Michael Saylor, Executive Chairman von Strategy, liefert eine Erklärung: Parallel laufende Mega-IPOs im KI-Sektor – darunter SpaceX, OpenAI und Anthropic – binden institutionelles Kapital. In den vergangenen sechs Monaten wurden nach seinen Angaben rund 400 Milliarden Dollar an KI-Infrastrukturfinanzierungen mobilisiert. Bitcoin werde als eine der liquidesten Positionen in institutionellen Portfolios bevorzugt verkauft, um Mittel für IPO-Zuteilungen freizusetzen. Saylor stuft den Rückgang daher als liquiditätsgetrieben ein, nicht als fundamentale Schwäche.

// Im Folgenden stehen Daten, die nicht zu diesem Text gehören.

theorem keeps_canTxSuccess {s0 : State} (s : State) (n : ℕ) (tdcv : ℕ) (h : Keeps s0 s) :
    Keeps s0 (State.canTxSuccess s n tdcv) := by
  unfold State.canTxSuccess
  try dsimp only
  repeat (first
    | with_reducible assumption
    | with_reducible apply keeps_canStopDue
    | with_reducible apply keeps_refSent
    | with_reducible apply keeps_canLoopCheck
    | with_reducible apply keeps_canTxOk
    | with_reducible apply keeps_canTxError
    | with_reducible apply keeps_canMeasure
    | with_reducible apply keeps_canComplete
    | with_reducible apply Keeps.ite
    | (with_reducible apply Keeps.upd; with_reducible first | assumption | apply keeps_canStopDue | apply keeps_refSent | apply keeps_canLoopCheck | apply keeps_canTxOk | apply keeps_canTxError | apply keeps_canMeasure | apply keeps_canComplete | apply Keeps.ite)
    | (refine Keeps.pair (by assumption) ?_)
    | (refine Keeps.pair3 (by assumption) ?_)
    | (intro _ _ _)
    | (intro _ _)
    | (intro _)
    | split
    | dsimp only)

theorem keeps_canArbLost {s0 : State} (s : State) (n : ℕ) (h : Keeps s0 s) :
    Keeps s0 (State.canArbLost s n) := by
  unfold State.canArbLost
  try dsimp only
  repeat (first
    | with_reducible assumption
    | with_reducible apply keeps_canStopDue
    | with_reducible apply keeps_canLoopCheck
    | with_reducible apply keeps_chanMap
    | with_reducible apply keeps_canAttemptFails
    | with_reducible apply Keeps.ite
    | (with_reducible apply Keeps.upd; with_reducible first | assumption | apply keeps_canStopDue | apply keeps_canLoopCheck | apply keeps_chanMap | apply keeps_canAttemptFails | apply Keeps.ite)
    | (refine Keeps.pair (by assumption) ?_)
    | (refine Keeps.pair3 (by assumption) ?_)
    | (intro _ _ _)
    | (intro _ _)
    | (intro _)
    | split
    | dsimp only)

theorem keeps_canStartUp {s0 : State} (s : State) (n : ℕ) (h : Keeps s0 s) :
    Keeps s0 (State.canStartUp s n) := by
  unfold State.canStartUp
  try dsimp only
  repeat (first
    | with_reducible assumption
    | with_reducible apply keeps_chanMap
    | with_reducible apply keeps_canPutState
    | with_reducible apply Keeps.ite
    | (with_reducible apply Keeps.upd; with_reducible first | assumption | apply keeps_chanMap | apply keeps_canPutState | apply Keeps.ite)
    | (refine Keeps.pair (by assumption) ?_)
    | (refine Keeps.pair3 (by assumption) ?_)
    | (intro _ _ _)
    | (intro _ _)
    | (intro _)
    | split
    | dsimp only)

theorem keeps_canRecessive {s0 : State} (s : State) (n : ℕ) (h : Keeps s0 s) :
    Keeps s0 (State.canRecessive s n) := by
  unfold State.canRecessive
  try dsimp only
  repeat (first
    | with_reducible assumption
    | with_reducible apply keeps_chanMap
    | with_reducible apply keeps_set
    | with_reducible apply keeps_canRecover
    | with_reducible apply Keeps.ite
    | (with_reducible apply Keeps.upd; with_reducible first | assumption | apply keeps_chanMap | apply keeps_set | apply keeps_canRecover | apply Keeps.ite)
    | (refine Keeps.pair (by assumption) ?_)
    | (refine Keeps.pair3 (by assumption) ?_)
    | (intro _ _ _)
    | (intro _ _)
    | (intro _)
    | split
    | dsimp only)

theorem keeps_execCanRecessive11 {s0 : State} (channel : ℕ) (s : State) (h : Keeps s0 s) :
    ∃ u, execCanRecessive11 channel s = finish u ∧ Keeps s0 u := by
  refine ⟨_, rfl, ?_⟩
  try dsimp only
  repeat (first
    | with_reducible assumption
    | with_reducible apply keeps_canRecessive
    | with_reducible apply Keeps.ite
    | (with_reducible apply Keeps.upd; with_reducible first | assumption | apply keeps_canRecessive | apply Keeps.ite)
    | (refine Keeps.pair (by assumption) ?_)
    | (refine Keeps.pair3 (by assumption) ?_)
    | (intro _ _ _)
    | (intro _ _)
    | (intro _)
    | split
    | dsimp only)

theorem keeps_canHold {s0 : State} (s : State) (n : ℕ) (h : Keeps s0 s) :
    Keeps s0 (State.canHold s n) := by
  unfold State.canHold
  try dsimp only
  repeat (first
    | with_reducible assumption
    | with_reducible apply keeps_canAttemptFails
    | with_reducible apply keeps_canPutState
    | with_reducible apply keeps_chanMap
    | with_reducible apply keeps_canStopDue
    | with_reducible apply keeps_canCondition
    | with_reducible apply Keeps.ite
    | (with_reducible apply Keeps.upd; with_reducible first | assumption | apply keeps_canAttemptFails | apply keeps_canPutState | apply keeps_chanMap | apply keeps_canStopDue | apply keeps_canCondition | apply Keeps.ite)
    | (refine Keeps.pair (by assumption) ?_)
    | (refine Keeps.pair3 (by assumption) ?_)
    | (intro _ _ _)
    | (intro _ _)
    | (intro _)
    | split
    | dsimp only)

theorem keeps_execCanDominantTimeout {s0 : State} (channel : ℕ) (s : State) (h : Keeps s0 s) :
    ∃ u, execCanDominantTimeout channel s = finish u ∧ Keeps s0 u := by
  refine ⟨_, rfl, ?_⟩
  try dsimp only
  repeat (first
    | with_reducible assumption
    | with_reducible apply keeps_canHold
    | with_reducible apply Keeps.ite
    | (with_reducible apply Keeps.upd; with_reducible first | assumption | apply keeps_canHold | apply Keeps.ite)
    | (refine Keeps.pair (by assumption) ?_)
    | (refine Keeps.pair3 (by assumption) ?_)
    | (intro _ _ _)
    | (intro _ _)
    | (intro _)
    | split
    | dsimp only)

theorem keeps_execCanDominantClear {s0 : State} (channel : ℕ) (s : State) (h : Keeps s0 s) :
    ∃ u, execCanDominantClear channel s = finish u ∧ Keeps s0 u := by
  refine ⟨_, rfl, ?_⟩
  try dsimp only
  repeat (first
    | with_reducible assumption
    | with_reducible apply keeps_canCondition
    | with_reducible apply keeps_canStartUp
    | with_reducible apply Keeps.ite
    | (with_reducible apply Keeps.upd; with_reducible first | assumption | apply keeps_canCondition | apply keeps_canStartUp | apply Keeps.ite)
    | (refine Keeps.pair (by assumption) ?_)
    | (refine Keeps.pair3 (by assumption) ?_)
    | (intro _ _ _)
    | (intro _ _)
    | (intro _)
    | split
    | dsimp only)

theorem keeps_canStart {s0 : State} (s : State) (n : ℕ) (h : Keeps s0 s) :
    Keeps s0 (State.canStart s n) := by
  unfold State.canStart
  try dsimp only
  repeat (first
    | with_reducible assumption
    | with_reducible apply keeps_load
    | with_reducible apply keeps_chanMap
    | with_reducible apply keeps_set
    | with_reducible apply keeps_canStartUp
    | with_reducible apply Keeps.ite
    | (with_reducible apply Keeps.upd; with_reducible first | assumption | apply keeps_load | apply keeps_chanMap | apply keeps_set | apply keeps_canStartUp | apply Keeps.ite)
    | (refine Keeps.pair (by assumption) ?_)
    | (refine Keeps.pair3 (by assumption) ?_)
    | (intro _ _ _)
    | (intro _ _)
    | (intro _)
    | split
    | dsimp only)

theorem keeps_cmdCanStart {s0 : State} (n : ℕ) (a : ℕ) (t : State) (h : Keeps s0 t) :
    Keeps s0 ((cmdCanStart n).run a t) := by
  unfold cmdCanStart
  try dsimp only
  repeat (first
    | with_reducible assumption
    | with_reducible apply keeps_canStart
    | with_reducible apply Keeps.ite
    | (with_reducible apply Keeps.upd; with_reducible first | assumption | apply keeps_canStart | apply Keeps.ite)
    | (refine Keeps.pair (by assumption) ?_)
    | (refine Keeps.pair3 (by assumption) ?_)
    | (intro _ _ _)
    | (intro _ _)
    | (intro _)
    | split
    | dsimp only)

theorem keeps_canStop {s0 : State} (s : State) (n : ℕ) (h : Keeps s0 s) :
    Keeps s0 (State.canStop s n) := by
  unfold State.canStop
  try dsimp only
  repeat (first
    | with_reducible assumption
    | with_reducible apply keeps_chanMap
    | with_reducible apply keeps_canCompleteAll
    | with_reducible apply keeps_canToStopped
    | with_reducible apply Keeps.ite
    | (with_reducible apply Keeps.upd; with_reducible first | assumption | apply keeps_chanMap | apply keeps_canCompleteAll | apply keeps_canToStopped | apply Keeps.ite)
    | (refine Keeps.pair (by assumption) ?_)
    | (refine Keeps.pair3 (by assumption) ?_)
    | (intro _ _ _)
    | (intro _ _)
    | (intro _)
    | split
    | dsimp only)

theorem keeps_cmdCanStop {s0 : State} (n : ℕ) (a : ℕ) (t : State) (h : Keeps s0 t) :
    Keeps s0 ((cmdCanStop n).run a t) := by
  unfold cmdCanStop
  try dsimp only
  repeat (first
    | with_reducible assumption
    | with_reducible apply keeps_canStop
    | with_reducible apply Keeps.ite
    | (with_reducible apply Keeps.upd; with_reducible first | assumption | apply keeps_canStop | apply Keeps.ite)
    | (refine Keeps.pair (by assumption) ?_)
    | (refine Keeps.pair3 (by assumption) ?_)
    | (intro _ _ _)
    | (intro _ _)
    | (intro _)
    | split
    | dsimp only)

theorem keeps_canCancelOne {s0 : State} (n : ℕ) (s : State) (e : CanEntry) (h : Keeps s0 s) :
    Keeps s0 (State.canCancelOne n s e) := by
  unfold State.canCancelOne
  try dsimp only
  repeat (first
    | with_reducible assumption
    | with_reducible apply keeps_chanMap
    | with_reducible apply keeps_canComplete
    | with_reducible apply Keeps.ite
    | (with_reducible apply Keeps.upd; with_reducible first | assumption | apply keeps_chanMap | apply keeps_canComplete | apply Keeps.ite)
    | (refine Keeps.pair (by assumption) ?_)
    | (refine Keeps.pair3 (by assumption) ?_)
    | (intro _ _ _)
    | (intro _ _)
    | (intro _)
    | split
    | dsimp only)

theorem keeps_cmdCanCancel {s0 : State} (n : ℕ) (a : ℕ) (t : State) (h : Keeps s0 t) :
    Keeps s0 ((cmdCanCancel n).run a t) := by
  unfold cmdCanCancel
  try dsimp only
  repeat (first
    | with_reducible assumption
    | with_reducible apply keeps_canCancelOne
    | with_reducible apply Keeps.ite
    | (with_reducible apply Keeps.foldl; intro _ _ _)
    | (with_reducible apply Keeps.upd; with_reducible first | assumption | apply keeps_canCancelOne | apply Keeps.ite | (apply Keeps.foldl; intro _ _ _))
    | (refine Keeps.pair (by assumption) ?_)
    | (refine Keeps.pair3 (by assumption) ?_)
    | (intro _ _ _)
    | (intro _ _)
    | (intro _)
    | split
    | dsimp only)

theorem keeps_execCanStart {s0 : State} (path : Path) (channel : ℕ) (arg : ℕ) (s : State) (h : Keeps s0 s) :
    ∃ u, execCanStart path channel arg s = finish u ∧ Keeps s0 u := by
  refine ⟨_, rfl, ?_⟩
  try dsimp only
  repeat (first
    | with_reducible assumption
    | with_reducible apply keeps_command
    | with_reducible apply keeps_cmdCanStart
    | with_reducible apply Keeps.ite
    | (with_reducible apply Keeps.upd; with_reducible first | assumption | apply keeps_command | apply keeps_cmdCanStart | apply Keeps.ite)
    | (refine Keeps.pair (by assumption) ?_)
    | (refine Keeps.pair3 (by assumption) ?_)
    | (intro _ _ _)
    | (intro _ _)
    | (intro _)
    | split
    | dsimp only)
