-- ==== Sys2Proof/Laws/KeepsFlow.lean ====
section
/-! SUPPORT. The operations of `Sys2Proof/Machine/Flow.lean` keep what `Keeps` names. -/

set_option linter.unusedTactic false
set_option linter.unreachableTactic false

namespace Sys2Proof.Machine

theorem keeps_flowTakes {s0 : State} (i : Item) (s : State) (f : ℕ) (h : Keeps s0 s) :
    Keeps s0 (State.flowTakes i s f) := by
  unfold State.flowTakes
  try dsimp only
  repeat (first
    | with_reducible assumption
    | with_reducible apply keeps_runFlow
    | with_reducible apply Keeps.ite
    | (with_reducible apply Keeps.upd; with_reducible first | assumption | apply keeps_runFlow | apply Keeps.ite)
    | (refine Keeps.pair (by assumption) ?_)
    | (refine Keeps.pair3 (by assumption) ?_)
    | (intro _ _ _)
    | (intro _ _)
    | (intro _)
    | split
    | dsimp only)

theorem keeps_workUnit {s0 : State} (s : State) (ch : ℕ) (i : Item) (flows : List ℕ) (h : Keeps s0 s) :
    Keeps s0 (State.workUnit s ch i flows) := by
  unfold State.workUnit
  try dsimp only
  repeat (first
    | with_reducible assumption
    | with_reducible apply keeps_flwMap
    | with_reducible apply keeps_flowTakes
    | with_reducible apply Keeps.ite
    | (with_reducible apply Keeps.foldl; intro _ _ _)
    | (with_reducible apply Keeps.upd; with_reducible first | assumption | apply keeps_flwMap | apply keeps_flowTakes | apply Keeps.ite | (apply Keeps.foldl; intro _ _ _))
    | (refine Keeps.pair (by assumption) ?_)
    | (refine Keeps.pair3 (by assumption) ?_)
    | (intro _ _ _)
    | (intro _ _)
    | (intro _)
    | split
    | dsimp only)

theorem keeps_popItem {s0 : State} (s : State) (ch : ℕ) (h : Keeps s0 s) :
    Keeps s0 (State.popItem s ch) := by
  unfold State.popItem
  try dsimp only
  repeat (first
    | with_reducible assumption
    | with_reducible apply keeps_chanMap
    | with_reducible apply keeps_flwMap
    | with_reducible apply Keeps.ite
    | (with_reducible apply Keeps.upd; with_reducible first | assumption | apply keeps_chanMap | apply keeps_flwMap | apply Keeps.ite)
    | (refine Keeps.pair (by assumption) ?_)
    | (refine Keeps.pair3 (by assumption) ?_)
    | (intro _ _ _)
    | (intro _ _)
    | (intro _)
    | split
    | dsimp only)

theorem keeps_bufferEcc {s0 : State} (s : State) (ecc : ℕ) (h : Keeps s0 s) :
    Keeps s0 (State.bufferEcc s ecc) := by
  unfold State.bufferEcc
  try dsimp only
  repeat (first
    | with_reducible assumption
    | with_reducible apply keeps_bump
    | with_reducible apply keeps_pulse
    | with_reducible apply keeps_set
    | with_reducible apply Keeps.ite
    | (with_reducible apply Keeps.upd; with_reducible first | assumption | apply keeps_bump | apply keeps_pulse | apply keeps_set | apply Keeps.ite)
    | (refine Keeps.pair (by assumption) ?_)
    | (refine Keeps.pair3 (by assumption) ?_)
    | (intro _ _ _)
    | (intro _ _)
    | (intro _)
    | split
    | dsimp only)

theorem keeps_serveChannel {s0 : State} (s : State) (ch : ℕ) (ecc : ℕ) (h : Keeps s0 s) :
    Keeps s0 (State.serveChannel s ch ecc) := by
  unfold State.serveChannel
  try dsimp only
  repeat (first
    | with_reducible assumption
    | with_reducible apply keeps_workUnit
    | with_reducible apply keeps_bufferEcc
    | with_reducible apply keeps_popItem
    | with_reducible apply keeps_translate
    | with_reducible apply keeps_bump
    | with_reducible apply Keeps.ite
    | (with_reducible apply Keeps.upd; with_reducible first | assumption | apply keeps_workUnit | apply keeps_bufferEcc | apply keeps_popItem | apply keeps_translate | apply keeps_bump | apply Keeps.ite)
    | (refine Keeps.pair (by assumption) ?_)
    | (refine Keeps.pair3 (by assumption) ?_)
    | (intro _ _ _)
    | (intro _ _)
    | (intro _)
    | split
    | dsimp only)

theorem keeps_gpioReadback {s0 : State} (s : State) (pins : ℕ) (h : Keeps s0 s) :
    Keeps s0 (State.gpioReadback s pins) := by
  unfold State.gpioReadback
  try dsimp only
  repeat (first
    | with_reducible assumption
    | with_reducible apply keeps_line
    | with_reducible apply keeps_flwMap
    | with_reducible apply Keeps.ite
    | (with_reducible apply Keeps.upd; with_reducible first | assumption | apply keeps_line | apply keeps_flwMap | apply Keeps.ite)
    | (refine Keeps.pair (by assumption) ?_)
    | (refine Keeps.pair3 (by assumption) ?_)
    | (intro _ _ _)
    | (intro _ _)
    | (intro _)
    | split
    | dsimp only)

theorem keeps_gpioScan {s0 : State} (s : State) (pins : ℕ) (h : Keeps s0 s) :
    Keeps s0 (State.gpioScan s pins) := by
  unfold State.gpioScan
  try dsimp only
  repeat (first
    | with_reducible assumption
    | with_reducible apply keeps_gpioReadback
    | with_reducible apply keeps_flwMap
    | with_reducible apply keeps_set
    | with_reducible apply keeps_offer
    | with_reducible apply Keeps.ite
    | (with_reducible apply Keeps.upd; with_reducible first | assumption | apply keeps_gpioReadback | apply keeps_flwMap | apply keeps_set | apply keeps_offer | apply Keeps.ite)
    | (refine Keeps.pair (by assumption) ?_)
    | (refine Keeps.pair3 (by assumption) ?_)
    | (intro _ _ _)
    | (intro _ _)
    | (intro _)
    | split
    | dsimp only)

theorem keeps_aliveEdges {s0 : State} (s : State) (pins : ℕ) (h : Keeps s0 s) :
    Keeps s0 (State.aliveEdges s pins) := by
  unfold State.aliveEdges
  try dsimp only
  repeat (first
    | with_reducible assumption
    | with_reducible apply keeps_set
    | with_reducible apply keeps_flwMap
    | with_reducible apply Keeps.ite
    | (with_reducible apply Keeps.upd; with_reducible first | assumption | apply keeps_set | apply keeps_flwMap | apply Keeps.ite)
    | (refine Keeps.pair (by assumption) ?_)
    | (refine Keeps.pair3 (by assumption) ?_)
    | (intro _ _ _)
    | (intro _ _)
    | (intro _)
    | split
    | dsimp only)

theorem keeps_maintStep {s0 : State} (s : State) (h : Keeps s0 s) :
    Keeps s0 (State.maintStep s) := by
  unfold State.maintStep
  try dsimp only
  repeat (first
    | with_reducible assumption
    | with_reducible apply Keeps.ite
    | (with_reducible apply Keeps.upd; with_reducible first | assumption | apply Keeps.ite)
    | (refine Keeps.pair (by assumption) ?_)
    | (refine Keeps.pair3 (by assumption) ?_)
    | (intro _ _ _)
    | (intro _ _)
    | (intro _)
    | split
    | dsimp only)

theorem keeps_serveSlice {s0 : State} (s : State) (slice : ℕ) (pins : ℕ) (ecc : ℕ) (h : Keeps s0 s) :
    Keeps s0 (State.serveSlice s slice pins ecc) := by
  unfold State.serveSlice
  try dsimp only
  repeat (first
    | with_reducible assumption
    | with_reducible apply keeps_maintStep
    | with_reducible apply keeps_aliveEdges
    | with_reducible apply keeps_serveChannel
    | with_reducible apply keeps_gpioScan
    | with_reducible apply Keeps.ite
    | (with_reducible apply Keeps.upd; with_reducible first | assumption | apply keeps_maintStep | apply keeps_aliveEdges | apply keeps_serveChannel | apply keeps_gpioScan | apply Keeps.ite)
    | (refine Keeps.pair (by assumption) ?_)
    | (refine Keeps.pair3 (by assumption) ?_)
    | (intro _ _ _)
    | (intro _ _)
    | (intro _)
    | split
    | dsimp only)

Sein Unternehmen Strategy hält weiterhin 843.706 BTC und signalisierte am Wochenende über soziale Medien einen möglichen weiteren Zukauf. Gleichzeitig könnten regulatorische Entwicklungen mittelfristig neue Nachfrage schaffen: Sechs republikanische Senatoren fordern laut Crypto Briefing eine Senkung der Basel-Kapitalanforderungen für Banken, die Bitcoin halten. Aktuell müssen Banken jeden investierten Dollar vollständig mit Eigenkapital hinterlegen – eine Hürde, die institutionelle Bilanzpositionen praktisch verhindert.

Warum das jetzt zählt

Bitcoin befindet sich in einer Konstellation, die Analysten als klassisches Spannungsfeld beschreiben: Technische Indikatoren und On-Chain-Daten deuten auf eine Übertreibung nach unten, während reale Kapitalflüsse weiterhin abfließen. Die entscheidende Frage ist, ob die Liquiditätskonkurrenz durch KI-Börsengänge vorübergehend oder strukturell wirkt.

Einordnung / Ausblick

Hält die 200-Wochen-SMA und ebben die ETF-Abflüsse ab, wäre der Weg Richtung 90.000 Dollar technisch offen. Bricht das Niveau nachhaltig, rücken Bereiche um 50.000 Dollar in den Fokus – ein Niveau, das laut Mining-Kostenmodellen die Stromproduktionskosten pro Bitcoin abbildet. In beiden Szenarien dürften die kommenden Wochen Klarheit bringen: über die Tragfähigkeit der Bodenbildung ebenso wie über die Frage, ob institutionelles Kapital nach den IPO-Wellen zurückkehrt.

Hinweis: Dieser Artikel stellt keine Anlageberatung dar. Jede Investitionsentscheidung sollte auf eigener Recherche basieren.